Sharply, the music changes. Time for things to get serious. It's Vroom Vroom and we're having a race, taking tiny rapid steps to make up the illusion of speed. At some point my box has fallen apart a bit, and is mostly being held on by the straps. It's okay though, in this space you can be barely keeping it together and still have the entire audience there with you, cheering you on. As Lizard and I collide and fall to our fiery deaths I feel cleansed, reborn.

 

Then, it's time for the interval.

 

Did everyone else do their tests?

 

What a wonderful feeling, stood outside in the balmy air, talking to other performers. The last time we could do this was so long ago, and frankly even now it feels fragile, vigorous testing and mask wearing and hand washing. No hugging, just frantic waving.
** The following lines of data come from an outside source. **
-- ==== Sys2Proof/Laws/State.lean ====
section
/-! SUPPORT. The small lemmas of the state: one per field per update, each true by rfl, so that no later
proof unfolds a record update; and the elements of eight-element register files. -/

namespace Sys2Proof

@[simp] theorem Oct.map_x0 {α β : Type} (f : α → β) (o : Oct α) : (o.map f).x0 = f o.x0 := rfl
@[simp] theorem Oct.map_x1 {α β : Type} (f : α → β) (o : Oct α) : (o.map f).x1 = f o.x1 := rfl
@[simp] theorem Oct.map_x2 {α β : Type} (f : α → β) (o : Oct α) : (o.map f).x2 = f o.x2 := rfl
@[simp] theorem Oct.map_x3 {α β : Type} (f : α → β) (o : Oct α) : (o.map f).x3 = f o.x3 := rfl
@[simp] theorem Oct.map_x4 {α β : Type} (f : α → β) (o : Oct α) : (o.map f).x4 = f o.x4 := rfl
@[simp] theorem Oct.map_x5 {α β : Type} (f : α → β) (o : Oct α) : (o.map f).x5 = f o.x5 := rfl
@[simp] theorem Oct.map_x6 {α β : Type} (f : α → β) (o : Oct α) : (o.map f).x6 = f o.x6 := rfl
@[simp] theorem Oct.map_x7 {α β : Type} (f : α → β) (o : Oct α) : (o.map f).x7 = f o.x7 := rfl

theorem Oct.forall_fin_eight {p : Fin 8 → Prop} :
    (∀ i, p i) ↔ p 0 ∧ p 1 ∧ p 2 ∧ p 3 ∧ p 4 ∧ p 5 ∧ p 6 ∧ p 7 := by
  constructor
  · intro h; exact ⟨h 0, h 1, h 2, h 3, h 4, h 5, h 6, h 7⟩
  · rintro ⟨h0, h1, h2, h3, h4, h5, h6, h7⟩ i
    match i with
    | 0 => exact h0
    | 1 => exact h1
    | 2 => exact h2
    | 3 => exact h3
    | 4 => exact h4
    | 5 => exact h5
    | 6 => exact h6
    | 7 => exact h7

theorem Oct.ext_get {α : Type} {o p : Oct α} (h : ∀ i, o.get i = p.get i) : o = p := by
  obtain ⟨h0, h1, h2, h3, h4, h5, h6, h7⟩ := Oct.forall_fin_eight.mp h
  cases o; cases p
  simp_all [Oct.get]

@[simp] theorem Oct.get_map {α β : Type} (f : α → β) (o : Oct α) (i : Fin 8) :
    (o.map f).get i = f (o.get i) := by
  revert i
  rw [Oct.forall_fin_eight]
  exact ⟨rfl, rfl, rfl, rfl, rfl, rfl, rfl, rfl⟩

@[simp] theorem Oct.get_zip {α β γ : Type} (f : α → β → γ) (o : Oct α) (p : Oct β) (i : Fin 8) :
    (Oct.zip f o p).get i = f (o.get i) (p.get i) := by
  revert i
  rw [Oct.forall_fin_eight]
  exact ⟨rfl, rfl, rfl, rfl, rfl, rfl, rfl, rfl⟩

end Sys2Proof

namespace Sys2Proof.Machine

section Respond
variable (s : State) (code : RespCode) (data : Byte)

@[simp] theorem State.respond_eng : (s.respond code data).eng = s.eng := rfl
@[simp] theorem State.respond_cmds : (s.respond code data).cmds = s.cmds.tail := rfl
@[simp] theorem State.respond_resps :
    (s.respond code data).resps = s.resps ++ [respWord code data] := rfl
@[simp] theorem State.respond_turns : (s.respond code data).turns = s.turns := rfl
@[simp] theorem State.respond_drawn : (s.respond code data).drawn = s.drawn := rfl

end Respond

section RefuseIllegal
variable (s : State)

@[simp] theorem State.refuseIllegal_eng : s.refuseIllegal.eng = s.eng := rfl
@[simp] theorem State.refuseIllegal_cmds : s.refuseIllegal.cmds = s.cmds.tail := rfl
@[simp] theorem State.refuseIllegal_resps :
    s.refuseIllegal.resps = s.resps ++ [respWord .nakIllegal 0] := rfl
@[simp] theorem State.refuseIllegal_turns : s.refuseIllegal.turns = s.turns := rfl
@[simp] theorem State.refuseIllegal_drawn : s.refuseIllegal.drawn = s.drawn := rfl

end RefuseIllegal

section Answer
variable (s : State) (a : Answer)

@[simp] theorem State.answer_eng : (s.answer a).eng = a.eng := rfl
@[simp] theorem State.answer_cmds : (s.answer a).cmds = s.cmds.tail := rfl
@[simp] theorem State.answer_resps :
    (s.answer a).resps = s.resps ++ [respWord a.code a.data] := rfl
@[simp] theorem State.answer_turns : (s.answer a).turns = s.turns := rfl
@[simp] theorem State.answer_drawn : (s.answer a).drawn = s.drawn := rfl

end Answer

section ResetEvent
variable (s : State)

@[simp] theorem State.resetEvent_eng : s.resetEvent.eng = Engine.reset := rfl
@[simp] theorem State.resetEvent_cmds : s.resetEvent.cmds = s.cmds := rfl
@[simp] theorem State.resetEvent_resps : s.resetEvent.resps = s.resps := rfl
@[simp] theorem State.resetEvent_turns : s.resetEvent.turns = s.turns := rfl
@[simp] theorem State.resetEvent_drawn : s.resetEvent.drawn = s.drawn := rfl

end ResetEvent

section PassTurn
variable (s : State)

@[simp] theorem State.passTurn_eng : s.passTurn.eng = s.eng := by
  unfold State.passTurn; split
  · rfl
  · split <;> rfl

@[simp] theorem State.passTurn_cmds : s.passTurn.cmds = s.cmds := by
  unfold State.passTurn; split
  · rfl
  · split <;> rfl

@[simp] theorem State.passTurn_resps : s.passTurn.resps = s.resps := by
  unfold State.passTurn; split
  · rfl
  · split <;> rfl

@[simp] theorem State.passTurn_turns : s.passTurn.turns = s.turns.tail := by
  unfold State.passTurn; split
  · next h => simp [h]
  · next h => split <;> simp [h]

end PassTurn

section StartMessage
variable (e : Engine)

@[simp] theorem Engine.startMessage_h : e.startMessage.h = iv := rfl
@[simp] theorem Engine.startMessage_v : e.startMessage.v = e.v := rfl
@[simp] theorem Engine.startMessage_w : e.startMessage.w = e.w := rfl
@[simp] theorem Engine.startMessage_buf : e.startMessage.buf = e.buf := rfl
@[simp] theorem Engine.startMessage_len : e.startMessage.len = 0 := rfl
@[simp] theorem Engine.startMessage_phase : e.startMessage.phase = .idle := rfl
@[simp] theorem Engine.startMessage_t : e.startMessage.t = 0 := rfl
@[simp] theorem Engine.startMessage_fin : e.startMessage.fin = .none := rfl

end StartMessage

section RaiseInputTooLarge
variable (e : Engine)

@[simp] theorem raiseInputTooLarge_h : (raiseInputTooLarge e).eng.h = e.h := rfl
@[simp] theorem raiseInputTooLarge_v : (raiseInputTooLarge e).eng.v = e.v := rfl
@[simp] theorem raiseInputTooLarge_w : (raiseInputTooLarge e).eng.w = e.w := rfl
@[simp] theorem raiseInputTooLarge_buf : (raiseInputTooLarge e).eng.buf = e.buf := rfl
@[simp] theorem raiseInputTooLarge_len : (raiseInputTooLarge e).eng.len = e.len := rfl
@[simp] theorem raiseInputTooLarge_phase : (raiseInputTooLarge e).eng.phase = .error := rfl
@[simp] theorem raiseInputTooLarge_t : (raiseInputTooLarge e).eng.t = e.t := rfl
@[simp] theorem raiseInputTooLarge_fin : (raiseInputTooLarge e).eng.fin = e.fin := rfl
@[simp] theorem raiseInputTooLarge_code : (raiseInputTooLarge e).code = .errTooLarge := rfl
@[simp] theorem raiseInputTooLarge_data : (raiseInputTooLarge e).data = 0 := rfl

end RaiseInputTooLarge

end Sys2Proof.Machine
end

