/-- A response fits what is known of it. -/
def fits (o : Option RespWord) (r : RespWord) : Prop := ∀ x, o = some x → r = x

theorem noReset_due {s : State} (h : s.noReset) : s.resetDue = false := by
  unfold State.resetDue
  cases ht : s.turns with
  | nil => rfl
  | cons t ts =>
    have : t ≠ .reset := fun hh => h (by rw [ht, hh]; simp)
    simpa using this

theorem noReset_tail {s t : State} (h : s.noReset) (ht : t.turns = s.turns.tail) : t.noReset := by
  unfold State.noReset at *
  rw [ht]
  exact fun hm => h (List.mem_of_mem_tail hm)

/-- One step of a run that is not over: the final engine is the same, one step less is left, and a word
leaves the port with a response that fits, or none does. -/
theorem step_feed {s : State} (hi : s.eng.Inv) (hr : s.noReset) (ho : ¬ s.over) :
    ∃ s', step s = .next s' ∧ s'.eng.Inv ∧ s'.noReset ∧
    feed s'.cmds s'.eng = feed s.cmds s.eng ∧ work s'.cmds s'.eng + 1 = work s.cmds s.eng ∧
    ((s'.resps = s.resps ∧ s'.cmds = s.cmds ∧ outs s'.cmds s'.eng = outs s.cmds s.eng) ∨
     ∃ o r, s'.resps = s.resps ++ [r] ∧ s.cmds.length = s'.cmds.length + 1 ∧ fits o r ∧
       outs s.cmds s.eng = o :: outs s'.cmds s'.eng) := by
  have hd := noReset_due hr
  cases hv : s.mover with
  | none => exact absurd (State.mover_none_iff.mp hv) ho
  | some a =>
    cases a with
    | engine =>
      have hb := State.mover_engine hv
      refine ⟨_, step_engine hi hd hv, hi.tick, noReset_tail hr (by simp), ?_, ?_, .inl ?_⟩
      · simpa using feed_tick hi hb s.cmds
      · simpa using work_tick hi hb s.cmds
      · simpa using outs_tick hi hb s.cmds
    | host =>
      obtain ⟨c, cs, hc, hh⟩ := State.hostEnabled_iff.mp (State.mover_host hv)
      refine ⟨_, step_host hi.notMalformed hd hv hc, ?_⟩
      cases he : effective c with
      | true =>
        have hb := not_busy_of_effective he hh
        refine ⟨wordAnswer_inv hi, noReset_tail hr (by simp), ?_, ?_, .inr ⟨?_,
          respWord (wordAnswer c s.eng).code (wordAnswer c s.eng).data, by simp, by simp [hc], ?_, ?_⟩⟩
        · simp [hc, feed, he, settle_quiet hb]
        · simp [hc, work, he, settle_quiet hb, stepsLeft_zero hb]; omega
        · exact some (respWord (wordAnswer c s.eng).code (wordAnswer c s.eng).data)
        · exact fun x hx => Option.some.inj hx
        · simp [hc, outs, he, settle_quiet hb]
      | false =>
        have heng := wordAnswer_ineffective he s.eng
        refine ⟨by simpa [heng] using hi, noReset_tail hr (by simp), ?_, ?_, .inr ⟨?_,
          respWord (wordAnswer c s.eng).code (wordAnswer c s.eng).data, by simp, by simp [hc], ?_, ?_⟩⟩
        · simp [hc, feed, he, heng]
        · simp [hc, work, he, heng]; omega
        · exact if c = 0x6000 then none else some (respWord .nakIllegal 0)
        · intro x hx
          split at hx
          · cases hx
          · next h6 =>
            cases hx
            have hl : legal c = false := by
              cases hl : legal c
              · rfl
              · have : isStatusRead c = false := by
                  cases hs : isStatusRead c
                  · rfl
                  · exact absurd ((isStatusRead_iff c).mp hs) h6
                simp [effective, hl, this] at he
            unfold legal at hl
            unfold wordAnswer
            cases hdc : decodeCommand c with
            | ok i => simp [hdc] at hl
            | error x => rfl
        · simp [hc, outs, he, heng]

/-- Once a run is over, only turns are used up. -/
theorem step_over {s : State} (hi : s.eng.Inv) (hr : s.noReset) (ho : s.over) :
    step s = .next s.passTurn := by
  have hne := State.nextEvent_eq (noReset_due hr) hi.notMalformed
  simp [step, hne, State.agentEvent, State.over_mover ho]

/-- Whatever the order of steps, a run that ends ends in the same engine, with fitting responses. -/
theorem run_feed : ∀ (k : Nat) {s t : State}, s.eng.Inv → s.noReset →
    Host.Core.run core k s = .next t → t.over →
    t.eng = feed s.cmds s.eng ∧
    ∃ rs, t.resps = s.resps ++ rs ∧ List.Forall₂ fits (outs s.cmds s.eng) rs := by
  intro k
  induction k with
  | zero =>
    intro s t hi hr h ho
    cases h
    rw [ho.1]
    exact ⟨(settle_quiet ho.2).symm, [], by simp, .nil⟩
  | succ k ih =>
    intro s t hi hr h ho
    obtain ⟨s', hs, hrun⟩ := run_succ_next h
    by_cases hso : s.over
    · rw [step_over hi hr hso] at hs
      cases hs
      have := ih (s := s.passTurn) (by simpa using hi) (noReset_tail hr (by simp)) hrun ho
      simpa using this
    · obtain ⟨s'', hs', hi', hr', hf, -, hcase⟩ := step_feed hi hr hso
      rw [hs] at hs'
      cases hs'
      obtain ⟨h1, rs, h2, h3⟩ := ih hi' hr' hrun ho
      refine ⟨h1.trans hf, ?_⟩
      rcases hcase with ⟨h4, -, h5⟩ | ⟨o, r, h4, -, h5, h6⟩
      · exact ⟨rs, by rw [h2, h4], by rw [← h5]; exact h3⟩
      · exact ⟨r :: rs, by rw [h2, h4]; simp, by rw [h6]; exact .cons h5 h3⟩

/-- Every run comes to its end, after exactly `work` steps. -/
theorem run_work : ∀ (n : Nat) {s : State}, work s.cmds s.eng = n → s.eng.Inv → s.noReset →
    ∃ t, Host.Core.run core n s = .next t ∧ t.over := by
  intro n
  induction n with
  | zero =>
    intro s hn hi hr
    refine ⟨s, rfl, ?_⟩
    by_contra ho
    obtain ⟨s', -, -, -, -, hw, -⟩ := step_feed hi hr ho
    omega
  | succ n ih =>
    intro s hn hi hr
    have ho : ¬ s.over := by
      intro ho
      rw [ho.1, work, stepsLeft_zero ho.2] at hn
      cases hn
    obtain ⟨s', hs, hi', hr', -, hw, -⟩ := step_feed hi hr ho
    obtain ⟨t, ht, hto⟩ := ih (by omega) hi' hr'
    exact ⟨t, by rw [run_succ_of_next hs, ht], hto⟩

/-- A word that is held stays held while the engine is busy. -/
theorem hostWaits_busy {s t : State} (h : s.hostWaits) (hb : s.eng.phase.busy = true)
    (hc : t.cmds = s.cmds) (ht : t.eng.phase.busy = true) : t.hostWaits := by
  unfold State.hostWaits State.hostEnabled at *
  rw [hc]
  cases hs : s.cmds with
  | nil => rfl
  | cons c cs => simp_all [held]

/-- While nothing can be accepted, a busy engine runs its micro-steps one after the other. -/
theorem run_ticks : ∀ (k : Nat) {s : State}, s.eng.Inv → s.noReset → s.hostWaits →
    k ≤ s.eng.stepsLeft → ∃ t, Host.Core.run core k s = .next t ∧ t.eng = s.eng.ticks k ∧
    t.cmds = s.cmds ∧ t.resps = s.resps := by
  intro k
  induction k with
  | zero => intro s _ _ _ _; exact ⟨s, rfl, rfl, rfl, rfl⟩
  | succ k ih =>
    intro s hi hr hw hk
    have hb : s.eng.phase.busy = true := by
      cases hb : s.eng.phase.busy
      · rw [stepsLeft_zero hb] at hk; omega
      · rfl
    have hm : s.mover = some .engine := by
      have hw : s.hostEnabled = false := hw
      simp [State.mover, hw, State.engineEnabled, hb]
    have hs := step_engine hi (noReset_due hr) hm
    have hl := stepsLeft_tick hi hb
    by_cases hb' : s.eng.tick.phase.busy = true
    · obtain ⟨t, h1, h2, h3, h4⟩ := ih (s := { s.passTurn with eng := s.eng.tick }) hi.tick
        (noReset_tail hr (by simp)) (hostWaits_busy hw hb (by simp) hb') (by show k ≤ s.eng.tick.stepsLeft; omega)
      exact ⟨t, by rw [run_succ_of_next hs, h1], h2, by simpa using h3, by simpa using h4⟩
    · have hz := stepsLeft_zero (e := s.eng.tick) (by simpa using hb')
      have hk0 : k = 0 := by omega
      subst hk0
      exact ⟨_, by rw [run_succ_of_next hs]; rfl, rfl, by simp, by simp⟩

end Sys2Proof.Machine
end

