/-- Sixty-four bytes of a sequence, given by their elements. -/
theorem block_eq_map {p : List Byte} {q : Nat} (h : 64 * q + 64 ≤ p.length) :
    (p.drop (64 * q)).take 64 = (List.range 64).map fun j => p.getD (64 * q + j) 0 := by
  apply List.ext_getElem?
  intro i
  by_cases hi : i < 64
  · rw [List.getElem?_take_of_lt hi, List.getElem?_drop, List.getElem?_map,
      List.getElem?_range hi, List.getElem?_eq_getElem (by omega), Option.map_some,
      List.getD_eq_getElem?_getD, List.getElem?_eq_getElem (by omega)]
    rfl
  · rw [List.getElem?_eq_none (by simp; omega), List.getElem?_eq_none (by simp; omega)]

/-- One block: where BUF holds block `q` of `p`, the 114 micro-steps fold that block. -/
theorem absorb_block {e : Engine} {p : List Byte} {q : Nat} (h : e.Inv) (hp : e.phase = .load)
    (hq : 64 * q + 64 ≤ p.length) (hb : ∀ j, j < 64 → e.buf.get j = p[64 * q + j]?)
    (hh : e.h = foldBlocks iv (takeBlocks q p)) : ∃ w v, e.ticks 114 =
    { e with
      w := w
      v := v
      t := 0
      h := foldBlocks iv (takeBlocks (q + 1) p)
      phase := match e.fin with
        | .none => .idle
        | .pend2 => .pad
        | .last => .done
        | .pend1 => .update
      fin := if e.fin = .last then .none else e.fin } := by
  obtain ⟨w, v, he⟩ := block_to_end (f := fun j => p.getD (64 * q + j) 0) h hp (fun j hj => by
    rw [hb j hj, List.getD_eq_getElem?_getD, List.getElem?_eq_getElem (by omega)]; rfl)
  refine ⟨w, v, ?_⟩
  rw [takeBlocks_succ, foldBlocks_append, block_eq_map hq, ← hh]
  exact he

/-- The engine has absorbed the bytes `p` and waits for more. -/
structure Absorbed (p : List Byte) (e : Engine) : Prop where
  inv : e.Inv
  phase : e.phase = .idle
  len : e.len.toNat = 8 * p.length
  h : e.h = foldBlocks iv (takeBlocks (p.length / 64) p)
  buf : ∀ j, j < p.length % 64 → e.buf.get j = p[64 * (p.length / 64) + j]?

theorem Absorbed.fill {p : List Byte} {e : Engine} (a : Absorbed p e) : e.fill = p.length % 64 := by
  rw [Engine.fill_eq, a.len]; omega

/-- A fresh message has absorbed nothing. -/
theorem absorbed_nil {e : Engine} (h : e.Inv) (hp : e.phase = .idle) (hl : e.len = 0)
    (hh : e.h = iv) : Absorbed [] e where
  inv := h
  phase := hp
  len := by rw [hl]; rfl
  h := hh
  buf := fun j hj => absurd hj (Nat.not_lt_zero j)

theorem wordAnswer_data (b : Byte) (e : Engine) (hp : e.phase = .idle) :
    wordAnswer (cmdWord 2 0 b) e = dataEffect b e := by
  have : decodeCommand (cmdWord 2 0 b) = .ok (.data b) := by
    rw [decodeCommand_cmdWord]; rfl
  rw [wordAnswer, this]
  exact if_pos hp

theorem wordAnswer_final (e : Engine) (hp : e.phase = .idle) :
    wordAnswer (cmdWord 3 0 0) e = finalEffect e := by
  have : decodeCommand (cmdWord 3 0 0) = .ok .final := rfl
  rw [wordAnswer, this]
  exact if_pos hp

theorem wordAnswer_init (e : Engine) : wordAnswer (cmdWord 1 0 0) e = initEffect e := rfl

/-- One DATA: the byte is absorbed, with a block's micro-steps where it fills the block. -/
theorem absorb_data {p : List Byte} {e : Engine} (a : Absorbed p e) (b : Byte)
    (hp : 8 * (p.length + 1) < 2 ^ 64) :
    (wordAnswer (cmdWord 2 0 b) e).code = .ok ∧ (wordAnswer (cmdWord 2 0 b) e).data = 0 ∧
    (wordAnswer (cmdWord 2 0 b) e).eng.stepsLeft = (if p.length % 64 = 63 then 114 else 0) ∧
    Absorbed (p ++ [b]) (settle (wordAnswer (cmdWord 2 0 b) e).eng) := by
  have hinv := inv_data a.inv a.phase b
  have hfin := a.inv.finQuiet (by rw [a.phase]; rfl)
  have hmax : e.len ≠ maxLen := by
    intro h
    have h1 := a.len
    rw [h] at h1
    have h2 : maxLen.toNat = 2 ^ 64 - 8 := rfl
    omega
  rw [wordAnswer_data b e a.phase]
  rcases dataEffect_cases b e with ⟨h, -⟩ | ⟨-, heq⟩
  · exact absurd h hmax
  rw [heq] at hinv ⊢
  have hlen := len_add_eight a.inv.lenBytes hmax
  have hfill := a.fill
  have hbuf : ∀ j, j < p.length % 64 + 1 →
      (e.buf.set e.fill b).get j = (p ++ [b])[64 * (p.length / 64) + j]? := by
    intro j hj
    rw [Memory.get_set, hfill]
    by_cases hjf : j = p.length % 64
    · rw [if_pos hjf, hjf, List.getElem?_append_right (by omega),
        show 64 * (p.length / 64) + p.length % 64 - p.length = 0 by omega]
      rfl
    · rw [if_neg hjf, List.getElem?_append_left (by omega)]
      exact a.buf j (by omega)
  refine ⟨rfl, rfl, ?_⟩
  by_cases h63 : p.length % 64 = 63
  · have hf63 : e.fill = 63 := by rw [hfill, h63]
    simp only [hf63, if_true] at hinv ⊢
    rw [hf63] at hbuf
    have hsteps : ({ e with buf := e.buf.set 63 b, len := e.len + 8, phase := .load } : Engine).stepsLeft
        = 114 := by simp [Engine.stepsLeft, hfin]
    refine ⟨by rw [if_pos h63]; exact hsteps, ?_⟩
    obtain ⟨w, v, he⟩ := absorb_block (p := p ++ [b]) (q := p.length / 64) hinv rfl
      (by simp; omega) (fun j hj => hbuf j (by omega))
      (by rw [takeBlocks_append _ _ (by omega)]; exact a.h)
    rw [settle, hsteps]
    have hs := settle_inv hinv
    rw [settle, hsteps] at hs
    rw [he] at hs ⊢
    have hd : (p ++ [b]).length / 64 = p.length / 64 + 1 := by simp; omega
    have hm : (p ++ [b]).length % 64 = 0 := by simp; omega
    exact
      { inv := hs
        phase := by simp [hfin]
        len := by simp only; rw [hlen, a.len]; simp; omega
        h := by rw [hd]
        buf := fun j hj => by omega }
  · have hf63 : e.fill ≠ 63 := by rw [hfill]; exact h63
    simp only [hf63, if_false] at hinv ⊢
    have hq : ({ e with buf := e.buf.set e.fill b, len := e.len + 8, phase := e.phase } : Engine).phase.busy
        = false := by simp [a.phase, Phase.busy]
    rw [settle_quiet hq, stepsLeft_zero hq, if_neg h63]
    have hd : (p ++ [b]).length / 64 = p.length / 64 := by simp; omega
    have hm : (p ++ [b]).length % 64 = p.length % 64 + 1 := by simp; omega
    exact ⟨rfl,
      { inv := hinv
        phase := a.phase
        len := by simp only; rw [hlen, a.len]; simp; omega
        h := by rw [hd, takeBlocks_append _ _ (by omega)]; exact a.h
        buf := fun j hj => by rw [hd]; exact hbuf j (by omega) }⟩

/-- The padded message, below the length limit. -/
def padded (m : List Byte) : List Byte :=
  m ++ [0x80] ++ List.replicate (padZeros m.length) 0 ++ be64 (BitVec.ofNat 64 (8 * m.length))

theorem pad_eq {m : List Byte} (h : 8 * m.length < 2 ^ 64) : pad m = .ok (padded m) := by
  rw [pad, if_neg (by omega)]; rfl

theorem padded_length (m : List Byte) : (padded m).length = 64 * ((m.length + 8) / 64 + 1) := by
  simp only [padded, List.length_append, List.length_singleton, List.length_replicate,
    be64_length, padZeros]
  omega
We head back inside and I make the ill advised decision to spend nearly £4 of my very limited disposable income on a warm can of cider. I can't reiterate how much I've missed this. 

 

The second half is opened by a folk story about ravens and love and the fall of England. I love folk stories, especially ones with music and song, and ESPECIALLY gay ones. The narrator is dressed in an outfit of shimmering black feathers. I can’t really see them, but I can see the projections on the wall behind them, patterns repeating and changing and twisting. I am captivated, and I feel a soaring in my heart as the ravens enact their revenge, and England falls. If only.

 

The Delta variant is more contagious.

 

Laurie's partner glides deliberately into the room, their wide brimmed hat glowing around the rim. As they reach the stage they remove the brim of the hat, it's a hula hoop. I don't remember what the song was, the details are incredibly fuzzy, but as they move, spinning the ring around themself I feel full to bursting with hope and love in every cell of my body. I love every single person in this room, I love that we are sharing this moment with each other. It has been so long of pretending that digital live stream cabaret is good enough, vital enough, that it scratches that itch in me. Here I can see you sweat and stumble and I can feel you here with me and it's so overwhelming I can hardly stand it but what a privilege it is to be overwhelmed by lights and sound and bodies.

 

Is this safe? 

 

The penultimate performance is the BEST, and I mean, the BEST live voguing I have ever seen. I am enamoured. I am envious. I want this person to teach me. They stride around the room, arms twisting and turning, giving a taste to every single table. As they come round to our side they do a handstand split against the wall and twerk and when I tell you I SCREAMED! I mean it. It was so sexy and incredible I only wish I remembered more of the specifics.

 

Is this responsible?

 

Laurie finishes us off with a messy little lipsync number, nip slips galore in her forest nymph gown (we love it). When was the last time I saw this many tits live? I love queer cabaret spaces partially for how naturalised nudity is, how erotic the work can be without the entitlement and toxicity of spaces that cater to cisheteronormativity. These spaces are messy, unrefined, sexual, chaste, debauched, VITAL. 

 

Laurie waves her trans flag in the air and I could cry with joy.